Task objective:
Beneath this instruction is a block of data; output from it exactly the lines that run from the one containing "(qs.foldl (fun (s" through the one containing "list (DEDUCED, assumption 32). -/", inclusive.

Data entries
____

/-- R334. -/
def execQuadReassign (quad vf : Nat) (s : State) : Out :=
  .next (if 512 ≤ quad ∨ 512 ≤ vf ∨ (s.cluster (quad / 16)).resetting.contains quad then s else s.reassign quad vf)

/-! ## Engine and cluster resets (R349, R350, R355) -/

/-- The array's lease ends as at its time limit, whenever it was granted (R202). -/
def State.cutNow (s : State) (cl : Nat) : State :=
  let early := s.modCluster cl (fun k => { k with lease := k.lease.map (fun l => { l with at_ := 0 }) })
  let s1 := { early with ungated := early.ungated + 65536 }
  { s1.cutLease cl with ungated := s.ungated }

/-- Tiles of the leaseholder are poisoned: their copies in the array are lost. -/
def State.loseTiles (s : State) (cl : Nat) : State :=
  match (s.cluster cl).lease with
  | none => s
  | some l => s.modCore l.core (fun x => { x with tiles := x.tiles.map (fun t => { t with poison := true }) })

/-- Every unfinished post ends with STATUS RESET, whatever it had met (R259). -/
def State.endPosts (s : State) (cl : Nat) : State :=
  let k := s.cluster cl
  let s1 := s.modCluster cl (fun k => { k with engineQ := [], engineRun := k.engineRun ++ k.engineQ })
  (k.engineRun ++ k.engineQ).foldl (fun (s : State) p => s.postEnd cl { p with status := some (0x100, 0) }) s1

/-- An engine reset begins. -/
def State.resetEngine (s : State) (cl : Nat) : State :=
  let s1 := (((s.loseTiles cl).cutNow cl).endPosts cl).zeroBands cl (fun _ => true)
  s1.modCluster cl (fun k => { k with engineReset := true })

/-- R350. -/
def execEngineReset (cluster : Nat) (s : State) : Out :=
  .next (if 32 ≤ cluster ∨ (s.cluster cluster).engineReset then s else (s.logError .engine cluster).resetEngine cluster)

/-- R350. -/
def execEngineResetDone (cluster : Nat) (s : State) : Out :=
  .next (s.modCluster cluster (fun k => { k with engineReset := false }))

/-- The 16 quads and the engines of a cluster are reset (R349). -/
def State.resetCluster (s : State) (cl : Nat) : State :=
  let qs := ((List.range 16).map (fun i => 16 * cl + i)).filter (fun q => !(s.cluster cl).resetting.contains q)
  (qs.foldl (fun (s : State) q => s.resetQuad q (s.resetStatus q)) s).resetEngine cl

/-- R349 (DEDUCED, assumption 29). -/
def execClusterReset (cluster : Nat) (s : State) : Out := .next (if 32 ≤ cluster then s else (s.logError .cluster cluster).resetCluster cluster)

/-- Timed messages on their way to a cluster whose router has failed: a TSEND among them raises BADWIN, late (R355). -/
def State.cutTimed (s : State) (cl : Nat) : State :=
  (s.timed.filter (fun m => clusterOf m.dst == cl)).foldl (fun (s : State) m =>
      match m.ref with
      | some r => (s.uncount m).lateFail r cBADWIN (((s.pending r).map (fun p => p.ops.a)).getD 0)
      | none => s.uncount m)
    { s with timed := s.timed.filter (fun m => clusterOf m.dst != cl) }

/-- R355, at run time (DEDUCED, assumption 29). -/
def execRouterFailure (cluster : Nat) (s : State) : Out :=
  .next (if 32 ≤ cluster ∨ !s.booted then s
    else (((s.cutTimed cluster).logError .router cluster).resetCluster cluster).modCluster cluster (fun k => { k with out := true }))

/-! ## Errors (R138, R349) -/

/-- R349 (DEDUCED, assumption 32). -/
def execEccCorrected (block : Nat) (s : State) : Out :=
  .next { s with corrected := aset s.corrected block ((alook s.corrected block).getD 0 + 1) }

/-- Poison entry n of a list (DEDUCED, assumption 32). -/
def poisonNth (l : List Entry) (n : Nat) : List Entry := l.zipIdx.map (fun x => if x.2 = n then { x.1 with poison := true } else x.1)

def poisonAt (l : List (Nat × Entry)) (n : Nat) : List (Nat × Entry) :=
  l.zipIdx.map (fun x => if x.2 = n then (x.1.1, { x.1.2 with poison := true }) else x.1)

/-- Poison an entry of a structured bank. Which entry stands in which doubleword is not given: the n-th in the bank's
order (DEDUCED, assumption 32). -/
def Pers.poisonEntry (p : Pers) (n : Nat) : Pers :=
  match p with
  | .plain => .plain
  | .fifo l => .fifo (poisonNth l n)
  | .stack l => .stack (poisonNth l n)
  | .heap l => .heap (poisonAt l n)
  | .map l => .map (poisonAt l n)
  | .hist l => .hist (poisonNth l n)

/-- The doublewords of a message, one of them poisoned. -/
def Msg.poisonWord (m : Msg) (n : Nat) : Msg := .ofEntries (poisonNth m.words n)

/-- Poison a place of a member of a FIFO or STACK group: `st` is the group's store, `lo` the ring place at which the member
begins (R132). -/
def Group.poisonPlace (g : Group) (cap lo n : Nat) : Group :=
  { g with seq := poisonNth g.seq ((lo + n + cap - g.start % max cap 1) % max cap 1) }

/-- An error in a bank that holds entries, a message queue or the save log, by doubleword n (R138; DEDUCED, assumption 32). -/
def State.poisonBank (s : State) (c b n : Nat) : State :=
  match s.groupOf c b with
  | some (num, g) =>
    let st := s.gather c b
    if st.kind = 1 ∨ st.kind = 2 then
      let lo := (g.members.takeWhile (· != (c, b))).foldl (fun v m => v + (s.bank m.1 m.2).cap) 0
      if n < (s.bank c b).cap then
        s.modCluster (clusterOf c) (fun k => { k with groups := aset k.groups num (g.poisonPlace st.cap lo n) })
      else s
    else s.modBank c b (fun k => { k with pers := k.pers.poisonEntry n })
  | none => s.modBank c b (fun k => { k with pers := k.pers.poisonEntry n })

/-- An error in bank 13, the save log: the n-th doubleword, four to an entry. -/
def VTime.poisonLog (v : VTime) (n : Nat) : VTime :=
  let bad := fun (e : LogEntry) => match e.undo with | .word a l o f _ => { e with undo := .word a l o f true } | _ => e
  { v with log := v.log.zipIdx.map (fun x => if x.2 = n / 4 then bad x.1 else x.1) }

/-- An error in bank 14, the timed inbox: the n-th doubleword, six to an entry, its payload first. -/
def VTime.poisonInbox (v : VTime) (n : Nat) : VTime :=
  { v with inbox := v.inbox.zipIdx.map (fun x =>
      if x.2 = n / 6 ∧ n % 6 < 4 then { x.1 with payload := x.1.payload.poisonWord (n % 6) } else x.1) }

/-- R138. An uncorrectable error at a place. -/
def State.poisonPlace (s : State) (loc : Nat) : State :=
  if 2 ^ 56 ≤ loc ∧ loc < 2 ^ 57 then
    let o := loc - 2 ^ 56
    let c := o / scratchSize
    let b := o % scratchSize / bankSize
    let n := o % bankSize / 8
    if b = 15 then
      s.modCore c (fun x => { x with inbox := x.inbox.zipIdx.map (fun m => if m.2 = n / 4 then m.1.poisonWord (n % 4) else m.1) })
    else if b = 14 ∧ (s.core c).vt.isSome then s.modVt c (fun v => v.poisonInbox n)
    else if b = 13 ∧ (s.core c).vt.isSome then s.modVt c (fun v => v.poisonLog n)
    else if b < 8 && !(s.bank c b).pers.code == 0 then s.poisonBank c b n
    else s.setPoison loc true
  else s.setPoison loc true

/-- R138, R349 (DEDUCED, assumption 32). -/
def execPoisonSet (loc : Nat) (s : State) : Out := .next ((s.poisonPlace loc).logError .data loc)

/-- Copy n bytes with their poison bits from one frame to another. -/
def State.copyFrame (s : State) (src dst n : Nat) : State :=
  let s1 := s.clear dst n
  let cells := s.mem.cells.filter (fun c => decide (src ≤ c.1 ∧ c.1 < src + n))
  let mem := cells.foldl (fun (m : Memory) c => m.writeByte (dst + (c.1 - src)) c.2) s1.mem
  let bad := s.poisons.filter (fun p => decide (src ≤ p ∧ p < src + n))
  { s1 with mem := mem, poisons := bad.foldl (fun l p => placeAdd l (dst + (p - src))) s1.poisons }

/-- The place of the leaf entry that maps a tenant address, and the shift of its page. -/
def leafPlace (s : State) (ta : Nat) : List (Nat × Nat) → Nat → Option (Nat × Nat)
  | [], _ => none
  | (sh, w) :: below, table =>
    let loc := table + 8 * (ta / 2 ^ sh % 2 ^ w)
    let e := s.readW loc
    if !pteV e || !pteSound e sh then none else if pteL e then some (loc, sh) else leafPlace s ta below (pteFrame e)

____

Solution below:
  (qs.foldl (fun (s : State) q => s.resetQuad q (s.resetStatus q)) s).resetEngine cl

/-- R349 (DEDUCED, assumption 29). -/
def execClusterReset (cluster : Nat) (s : State) : Out := .next (if 32 ≤ cluster then s else (s.logError .cluster cluster).resetCluster cluster)

/-- Timed messages on their way to a cluster whose router has failed: a TSEND among them raises BADWIN, late (R355). -/
def State.cutTimed (s : State) (cl : Nat) : State :=
  (s.timed.filter (fun m => clusterOf m.dst == cl)).foldl (fun (s : State) m =>
      match m.ref with
      | some r => (s.uncount m).lateFail r cBADWIN (((s.pending r).map (fun p => p.ops.a)).getD 0)
      | none => s.uncount m)
    { s with timed := s.timed.filter (fun m => clusterOf m.dst != cl) }

/-- R355, at run time (DEDUCED, assumption 29). -/
def execRouterFailure (cluster : Nat) (s : State) : Out :=
  .next (if 32 ≤ cluster ∨ !s.booted then s
    else (((s.cutTimed cluster).logError .router cluster).resetCluster cluster).modCluster cluster (fun k => { k with out := true }))

/-! ## Errors (R138, R349) -/

/-- R349 (DEDUCED, assumption 32). -/
def execEccCorrected (block : Nat) (s : State) : Out :=
  .next { s with corrected := aset s.corrected block ((alook s.corrected block).getD 0 + 1) }

/-- Poison entry n of a list (DEDUCED, assumption 32). -/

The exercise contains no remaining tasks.